SNAP CRACKLE POP All three networks assigned a reporter to Kellogg's decision to revamp the way it sells high-sugar, high-salt food to children. The firm "is banking that good will from grateful parents will make up for the loss of one of its most effective marketing ploys," as CBS' Nancy Cordes put it. Specifically the cereal maker promised either to reformulate its non-nutritious brands--such as Fruit Loops, Apple Jacks, Eggos, Pop Tarts, Corn Puffs, Honey Smacks, Cocoa Krispies--or, if improvement does fail, to pull their advertising during Saturday morning children's television. As Dan Harris (subscription required) put it on ABC's A Closer Look, "Toucan Sam may go the way of the dodo."
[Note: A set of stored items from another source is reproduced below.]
/-! ### `startSync` -/

@[simp] theorem startSync_laddr (s : State) : (startSync s).laddr = s.laddr := rfl
@[simp] theorem startSync_plen (s : State) : (startSync s).plen = s.plen := rfl
@[simp] theorem startSync_seqcnt (s : State) : (startSync s).seqcnt = s.seqcnt := rfl
@[simp] theorem startSync_txdly (s : State) : (startSync s).txdly = s.txdly := rfl
@[simp] theorem startSync_tmo (s : State) : (startSync s).tmo = s.tmo := rfl
@[simp] theorem startSync_daddr (s : State) : (startSync s).daddr = s.daddr := rfl
@[simp] theorem startSync_opened (s : State) : (startSync s).opened = s.opened := rfl
@[simp] theorem startSync_rxv (s : State) : (startSync s).rxv = false := rfl
@[simp] theorem startSync_crc (s : State) : (startSync s).crc = s.crc := rfl
@[simp] theorem startSync_elapsed (s : State) : (startSync s).elapsed = 0 := rfl
@[simp] theorem startSync_txfc (s : State) : (startSync s).txfc = s.txfc := rfl
@[simp] theorem startSync_txseq (s : State) : (startSync s).txseq = s.txseq := rfl
@[simp] theorem startSync_txsa (s : State) : (startSync s).txsa = s.txsa := rfl
@[simp] theorem startSync_txda (s : State) : (startSync s).txda = s.txda := rfl
@[simp] theorem startSync_txlen (s : State) : (startSync s).txlen = s.txlen := rfl
@[simp] theorem startSync_rxfc (s : State) : (startSync s).rxfc = s.rxfc := rfl
@[simp] theorem startSync_rxseq (s : State) : (startSync s).rxseq = s.rxseq := rfl
@[simp] theorem startSync_rxsa (s : State) : (startSync s).rxsa = s.rxsa := rfl
@[simp] theorem startSync_rxda (s : State) : (startSync s).rxda = s.rxda := rfl
@[simp] theorem startSync_rxfcs (s : State) : (startSync s).rxfcs = s.rxfcs := rfl
@[simp] theorem startSync_fblen (s : State) : (startSync s).fblen = s.fblen := rfl
@[simp] theorem startSync_txpay (s : State) : (startSync s).txpay = s.txpay := rfl
@[simp] theorem startSync_rxpay (s : State) : (startSync s).rxpay = s.rxpay := rfl
@[simp] theorem startSync_fbuf (s : State) : (startSync s).fbuf = s.fbuf := rfl
@[simp] theorem startSync_ctl (s : State) : (startSync s).ctl = s.ctl := rfl
@[simp] theorem startSync_rxq (s : State) : (startSync s).rxq = s.rxq := rfl
@[simp] theorem startSync_txbuf (s : State) : (startSync s).txbuf = s.txbuf := rfl
@[simp] theorem startSync_wire (s : State) : (startSync s).wire = s.wire := rfl
@[simp] theorem startSync_script (s : State) : (startSync s).script = s.script := rfl
@[simp] theorem startSync_response (s : State) : (startSync s).response = s.response := rfl
@[simp] theorem startSync_env (s : State) : (startSync s).env = s.env := rfl
@[simp] theorem startSync_params (s : State) : (startSync s).params = s.params := rfl
@[simp] theorem startSync_flen (s : State) : flen (startSync s) = flen s := rfl

end Sys2Proof.Machine
end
The background to Kellogg's decision was the threat of lawsuits for promoting a diet that is harmful to children. NBC's Janet Shamlian raised our eyebrows at when she outlined the extent of the problem: "obesity rates" now exceed 15% of the child population of the United States. That number seems far too high. The Centers for Disease Control (text link) use the term "obese" for the minority of overweight adults whose health is at extreme risk from their size. Most overweight people are not obese and the CDC do not even use obese as a classification for children. Of course, children should eat nutritious food, but Shamlian's "obesity" terminology is sloppy at best, misleadingly alarmist at worst.


MENTIONED IN PASSING The network newscasts do not assign correspondents to all of the news of the day. If Tyndall Report readers come across videostreamed reports online of stories that were mentioned only in passing, post the link in comments for us to check out.

Today's examples: former White House aide Lewis Libby was not permitted to delay his incarceration pending appeal…former United Nations Secretary General Kurt Waldheim dies, aged 88…Democratic Presidential candidate Hillary Rodham Clinton has a household net worth of $50m…imported Colgate toothpaste counterfeits are tainted with antifreeze…the Rev Billy Graham became a widower upon the death of his wife Betty…the legalization of same-sex marriages in Massachusetts is not vulnerable to repeal by referendum.